» **Activity**
Copy verbatim the block of lines in the entries below whose first line contains "to the open clause. -/" and whose last line contains "be split. -/". Leave out all other lines.

Dataset entries
=== Begin Enclosure ===
/-- Whether an instruction reads or writes a register of a list (16 R429). -/
def touches (u : Use) (rs : List Nat) : Bool := rs.any (fun r => (u.all && !isShapeReg r) || (u.r ++ u.w).any (sameReg r))
/-- The larger of two tables of owed distances. -/
def joinOwed (a b : List (Nat × Nat)) : List (Nat × Nat) :=
  b.foldl (fun a e => match a.find? (fun x => x.1 = e.1) with
    | some _ => upd (fun x => x.1 = e.1) (fun x => (x.1, max x.2 e.2)) a
    | none => a ++ [e]) a
/-- Pending flags of two paths. -/
def joinFlags (a b : List PFlag) : List PFlag :=
  b.foldl (fun a e =>
    let both (x : PFlag) : PFlag := ⟨x.f, min x.ord e.ord, max x.cnt e.cnt, (x.regs ++ e.regs).eraseDups⟩
    if a.any (fun x => x.f = e.f) then upd (fun x => x.f = e.f) both a else a ++ [e]) a
/-- The place of a word in an object. -/
def placeOf (sec ix : Nat) : Nat := sec * 2 ^ 32 + ix
/-- The window at a label, from those of the paths into it. -/
def joinWin (place : Nat) : List WinAt → WinAt
  | [] => .same place
  | w :: r => if r.all (fun x => x = w) then w else .same place
/-- The windows that a label has by being a function's entry: that of a launch for a kernel (03 R114), its caller's for a `.func`. -/
def entryWin (o : Obj) (sec ix : Nat) : List WinAt :=
  if (symsOf o).any (fun y => y.kind = 1 && y.sec = sec && y.value.toNat = ix) then [.known 0]
  else if (symsOf o).any (fun y => y.kind = 2 && y.sec = sec && y.value.toNat = ix) then [.same (placeOf sec ix)]
  else []
/-- Close the open clause. -/
def closeClause (p : Pack) : Pack :=
  match p.cur with
  | some c => { p with done := p.done ++ [c], cur := none }
  | none => p
/-- Flags of a header's wait mask. -/
def waitFlags (h : W32) : List Nat := (List.range 12).filter (fun f => hWait h / 2 ^ f % 2 = 1)
/-- Open a clause at a word (09 R292, R293): a labelled one waits for every flag pending on any path into it and owes the largest
distance over those paths. `force` are flags that R291 makes the header wait on. -/
def openClause (o : Obj) (entry : Carried) (sec ix : Nat) (label : Bool) (given : Option (Nat × W32)) (force : List Nat) (p : Pack) : Pack :=
  let p := closeClause p
  let ins := if label then entry.filter (fun e => e.sec = sec && e.ix = ix) else []
  let alone := p.dead && label
  let pend := ins.foldl (fun a e => joinFlags a e.flags) (if alone then [] else p.pend)
  let owed := ins.foldl (fun a e => joinOwed a e.owed) (if alone then [] else p.owed)
  let win := if label then joinWin (placeOf sec ix) ((if alone then [] else [p.win]) ++ entryWin o sec ix ++ ins.map (·.win)) else p.win
  let computed := if label then pend.map (·.f) else force
  let wait := match given with
    | some (m, h) => if m % 2 = 1 then waitFlags h else computed
    | none => computed
  { p with
    cur := some { first := ix, label := label, wait := wait, given := given }
    pend := pend.filter (fun x => !wait.contains x.f), owed := owed, win := win, dead := false }
/-- The distance that an instruction needs (09 R293). -/
def needs (u : Use) (p : Pack) : Nat := p.owed.foldl (fun m e => if touches u [e.1] then max m (e.2 - 1) else m) 0
/-- Time passes: an instruction of a distance has issued. -/
def tickOwed (d : Nat) (p : Pack) : Pack :=
  { p with owed := (p.owed.map (fun e => (e.1, e.2 - (d + 1)))).filter (fun e => e.2 ≠ 0) }
/-- Add a body to the open clause. -/
def addBody (w : W32) (d : Nat) (ix : Option Nat) (p : Pack) : Pack :=
  { p with cur := p.cur.map (fun c => { c with bodies := c.bodies ++ [(w, d, ix)] }) }
/-- Bodies of the open clause. -/
def bodyCount (p : Pack) : Nat := ((p.cur.map (·.bodies)).getD []).length
/-- Insert `nop` words with distance 3 until a distance of 3 is enough (09 R293); `fixed_` says that the clause may not be split. -/
def insertNops (reopen : Pack → Pack) (u : Use) (fixed_ : Bool) : Nat → Pack → Option Pack
  | 0, p => some p
  | n + 1, p =>
    if needs u p ≤ 3 then some p
    else if bodyCount p < 4 then insertNops reopen u fixed_ n (tickOwed 3 (addBody 0 3 none p))
    else if fixed_ then none
    else insertNops reopen u fixed_ n (reopen p)
/-- The explicit clauses of a code section: their first words, given masks and headers (16 R441). -/
def allBlocks (o : Obj) (c : Nat) : List (Nat × Nat × W32) :=
  (secsOf o 8).flatMap (fun i => if (secAt o i).link = c then
    (recsOf o i).map (fun n => (fld (recWord o i n 0) 63 32, fld (recWord o i n 1) 4 0, w32 (fld (recWord o i n 0) 31 0)))
    else [])
/-- Those that cover a word, those that begin later first. -/
def blocksOf (o : Obj) (c ix : Nat) : List (Nat × Nat × W32) :=
  let bs := (allBlocks o c).filter (fun b => b.1 ≤ ix && ix < b.1 + hCount b.2.2)
  bs.filter (fun b => b.1 = ix) ++ bs.filter (fun b => b.1 ≠ ix)
/-- The pending flag whose first instruction lies earliest. -/
def oldestFlag (l : List PFlag) : Option PFlag :=
  l.foldl (fun m x => match m with
    | none => some x
    | some y => if x.ord < y.ord then some x else some y) none
/-- Whether an explicit clause gives the flag of its next flagged instruction (16 R441). -/
def setGiven (c : Clause) : Option Nat :=
  let second := !c.own.isEmpty
  c.given.bind (fun g => if g.1 / (if second then 4 else 2) % 2 = 1 then some (if second then hSetB g.2 else hSetA g.2) else none)
/-- The flag that a flagged instruction takes (09 R291): given, or the lowest that is not pending, or the one pending longest. -/
def takeFlag (c : Clause) (p : Pack) : Nat :=
  (setGiven c).getD (((List.range 12).find? (fun f => !p.pend.any (fun x => x.f = f))).getD (((oldestFlag p.pend).map (·.f)).getD 0))
/-- The flag that R291 makes a header wait on, where all twelve are pending and the oldest is full. -/
def exhausted (p : Pack) : Option Nat :=
  if p.pend.length < 12 then none else (oldestFlag p.pend).bind (fun x => if 15 ≤ x.cnt then some x.f else none)
/-- Flags whose instructions the clause waits for. -/
def waitOn (fs : List Nat) (p : Pack) : Pack :=
  { p with
    cur := p.cur.map (fun k => { k with wait := k.wait ++ fs.filter (fun f => !k.wait.contains f) })
    pend := p.pend.filter (fun x => !fs.contains x.f) }
/-- Whether no path continues past a transfer into the next word (09 R266). -/
def endsPath : Instr → Bool
  | .bra _ | .braIndirect _ _ | .exit | .ret | .tret | .term => true
  | _ => false
/-- Where an indirect `bra` may lead, as sections and words: the kernels' entries and the code that a relocated address of a data section
names (16 R442). -/
def addressed (o : Obj) : List (Nat × Nat) :=
  let named := (relocs o).filterMap (fun r =>
    if fld (recWord o r.1 r.2 0) 31 24 = 1 || fld (recWord o r.1 r.2 0) 31 24 = 2 then some (symAt o (fld (recWord o r.1 r.2 0) 23 0)) else none)
  (((symsOf o).filter (fun y => y.kind = 1) ++ named.filter (fun y => y.kind ≤ 2)).map (fun y => (y.sec, y.value.toNat))).eraseDups
/-- The labels that a word may transfer to (09 R292), in its own function and in others. -/
def leadsTo (o : Obj) (c ix : Nat) : List (Nat × Nat) :=
  match insAt o c ix with
  | some (.bra _) | some (.brcNz _ _) | some (.brcZ _ _) | some (.brd _ _ _) =>
    ((relSym o 3 c ix).map (symAt o)).toList.filterMap (fun y => if y.kind ≤ 2 then some (y.sec, y.value.toNat) else none)
  | some (.braIndirect _ _) => addressed o
  | _ => []
/-- The window after an instruction. -/
def winAfter (i : Instr) (w : WinAt) : WinAt :=
  match i with
  | .winb b => .known b.toNat
  | _ => w
/-- What a transfer carries into the labels it may lead to. -/
def carryOn (ts : List (Nat × Nat)) (p : Pack) : Pack :=
  { p with seen := p.seen ++ ts.map (fun t => ⟨t.1, t.2, p.pend, p.owed, p.win⟩) }
/-- One instruction joins the clauses (09 R290 to R294, 16 R428 to R430). -/
def packWord (o : Obj) (c : Nat) (entry : Carried) (p : Pack) (ix : Nat) : Chk Pack :=
  match insAt o c ix with
  | none => .ok p
  | some i =>
    let w := codeW o c ix
    let fl := flaggedWord w
    let label := isLabel o c ix
    let size := if opOf w = 3 then 2 else 1
    let blks := blocksOf o c ix
    let blk := blks.head?
    let bad : FinErr :=
      { code := 0x12, sec := c, off := 4 * (blk.map (·.1)).getD ix, value := ((blk.map (fun b => b.2.2)).getD (0 : W32)).setWidth 64 }
    let fits := match blk with
      | some (b, _, h) => ix + size ≤ b + hCount h
      | none => true
    let uHere := p.win.use (regUse i)
    let left := p.pend.filter (fun x => (p.cur.map (·.own)).getD [] |>.contains x.f)
    let others := p.pend.filter (fun x => !(touches uHere x.regs))
    let full := if fl then exhausted { p with pend := others } else none
    let split := match p.cur with
      | none => true
      | some k => k.given.isSome || label || opOf w = 4 || 4 < k.bodies.length + size || (fl && 2 ≤ k.own.length) ||
          left.any (fun x => touches uHere x.regs) || ((opOf w = 5 || opOf w = 6 || opOf w = 11) && !k.own.isEmpty) || full.isSome
    let opened : Option Pack := match blk with
      | some (b, m, h) =>
        if !fits || 1 < blks.length then none
        else if ix = b then some (openClause o entry c ix label (some (m, h)) [] p)
        else if label || opOf w = 4 || p.cur.isNone then none else some p
      | none => some (if split then openClause o entry c ix label none full.toList p else p)
    match opened with
    | none => .error bad
    | some p =>
      let u := p.win.use (regUse i)
      let given := p.cur.bind (·.given)
      let reopen := openClause o entry c ix false none []
      let gd := given.bind (fun g => if g.1 / 8 % 2 = 1 then some (hDist g.2 (bodyCount p)) else none)
      match (if gd.isSome then some p else insertNops reopen u given.isSome 8 p) with
      | none => .error bad
      | some p =>
        let tooMany := 4 < bodyCount p + size
        if tooMany && given.isSome then .error bad
        else
          let p := if tooMany then reopen p else p
          let d := gd.getD (needs u p)
          let own := (p.cur.map (·.own)).getD []
          let mine (x : PFlag) : Bool := own.contains x.f
          let p := if (given.map (fun g => decide (g.1 % 2 = 1))).getD false then p
            else
              let p := waitOn ((p.pend.filter (fun x => !mine x && touches u x.regs)).map (·.f)) p
              if fl && given.isSome && (p.cur.bind setGiven).isNone then waitOn ((exhausted p).toList.filter (fun f => !own.contains f)) p else p
          let p : Pack := match fl, p.cur with
            | true, some k =>
              let f := takeFlag k p
              let one (x : PFlag) : PFlag := { x with cnt := x.cnt + 1, regs := (x.regs ++ u.w ++ u.o).eraseDups }
              { p with
                cur := some (if k.own.isEmpty then { k with setA := f, own := [f] } else { k with setB := f, own := k.own ++ [f] })
                pend := if f = 15 then p.pend else if p.pend.any (fun x => x.f = f) then upd (fun x => x.f = f) one p.pend
                  else p.pend ++ [⟨f, placeOf c ix, 1, u.w ++ u.o⟩] }
            | _, _ => p
          let p := tickOwed d (addBody w d (some ix) p)
          let p := if fl || u.lat = 0 then p else { p with owed := joinOwed p.owed ((u.w ++ u.o).map (fun r => (r, u.lat))) }
          let p := if size = 2 then addBody (codeW o c (ix + 1)) 0 (some (ix + 1)) p else p
          let p := { p with win := winAfter i p.win }
          .ok (if !transferWord w then p
            else
              let p := carryOn (leadsTo o c ix) p
              let p := if given.isSome then p else closeClause p
              if endsPath i then { p with pend := [], owed := [], dead := true } else p)
/-- A pass over the functions of a code section, in their order: what runs on from one function into the next is carried along. -/
def packSec (o : Obj) (entry : Carried) (acc : List (Fn × List Clause) × Carried) (c : Nat) : Chk (List (Fn × List Clause) × Carried) := do
  let r ← (fnsOf o c).foldlM (fun (a : List (Fn × List Clause) × Pack) f => do
    let p ← f.words.foldlM (packWord o c entry) a.2
    let p := closeClause p
    pure (a.1 ++ [(f, p.done)], { p with done := [] })) (acc.1, { seen := acc.2 })
  pure (r.1, r.2.seen)
/-- Passes over an object until the transfers carry what the pass before assumed; at most `n` of them. -/
def packProg (o : Obj) : Nat → Carried → Chk (List (Fn × List Clause))
  | 0, entry => do pure (← (secsOf o 1).foldlM (packSec o entry) ([], [])).1
  | n + 1, entry => do
    let r ← (secsOf o 1).foldlM (packSec o entry) ([], [])
    if r.2 = entry then pure r.1 else packProg o n r.2
/-- The header word of a clause (09 R264): every field that an explicit clause gives stands as given (16 R430). -/
def clauseHeader (c : Clause) : W32 :=
  let n := c.bodies.length
  let h := c.given.map (·.2)
  let wait := (List.range 12).foldl (fun m f => if c.wait.contains f then m + 2 ^ f else m) 0
  let dist (i : Nat) : Nat := ((c.bodies[i]?).map (·.2.1)).getD 0
  let given (k : Nat) : Bool := (c.given.map (fun g => decide (g.1 / 2 ^ k % 2 = 1))).getD false
  let setA := if given 1 then (h.map hSetA).getD 15 else c.setA
  let setB := if given 2 then (h.map hSetB).getD 15 else c.setB
  let ds := if given 3 then ((h.map (fun h => h.toNat % 2 ^ 10 / 4 * 4)).getD 0) else
    dist 0 * 2 ^ 8 + dist 1 * 2 ^ 6 + dist 2 * 2 ^ 4 + dist 3 * 4
  let y := if given 4 then ((h.map (fun h => h.toNat / 2 % 2)).getD 0) else 0
  w32 (wait * 2 ^ 20 + setA * 2 ^ 16 + setB * 2 ^ 12 + (n - 1) * 2 ^ 10 + ds + y * 2)
/-- Whether an explicit clause breaks R294: its count, or what a header of its words may not be (03 R108, 09 R265, R266, R272: a J word's
distance among it). -/
def clauseBad (c : Clause) : Bool :=
  match c.given with
  | none => false
  | some (_, h) =>
    let hd := clauseHeader c
    c.bodies.length < hCount h || h.getLsbD 0 || !headerOk hd (c.bodies.map (·.1)) ||
      (List.range c.bodies.length).any (fun n => hDist hd (n + 1) ≠ 0 && ((c.bodies[n]?).map (fun b => decide (opOf b.1 = 3))).getD false)
/-- Step 5 (16 R443): the clauses of every function, in the order of the functions. An explicit clause that begins at a J word, which stands in
no clause but that of its `brd`, breaks R266. -/
def packAll (o : Obj) : Chk (List (Fn × List Clause)) := do
  for c in secsOf o 1 do
    for b in allBlocks o c do
      failIf (isJ o c b.1) { code := 0x12, sec := c, off := 4 * b.1, value := b.2.2.setWidth 64 }
  let fs ← packProg o 64 []
  for x in fs do
    for c in x.2 do
      failIf (clauseBad c) { code := 0x12, sec := x.1.sec, off := 4 * c.first, value := (((c.given.map (fun g => g.2)).getD 0 : W32)).setWidth 64 }
  pure fs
=== End Enclosure ===
» **Solution**
/-- Add a body to the open clause. -/
def addBody (w : W32) (d : Nat) (ix : Option Nat) (p : Pack) : Pack :=
  { p with cur := p.cur.map (fun c => { c with bodies := c.bodies ++ [(w, d, ix)] }) }
/-- Bodies of the open clause. -/
def bodyCount (p : Pack) : Nat := ((p.cur.map (·.bodies)).getD []).length
/-- Insert `nop` words with distance 3 until a distance of 3 is enough (09 R293); `fixed_` says that the clause may not be split. -/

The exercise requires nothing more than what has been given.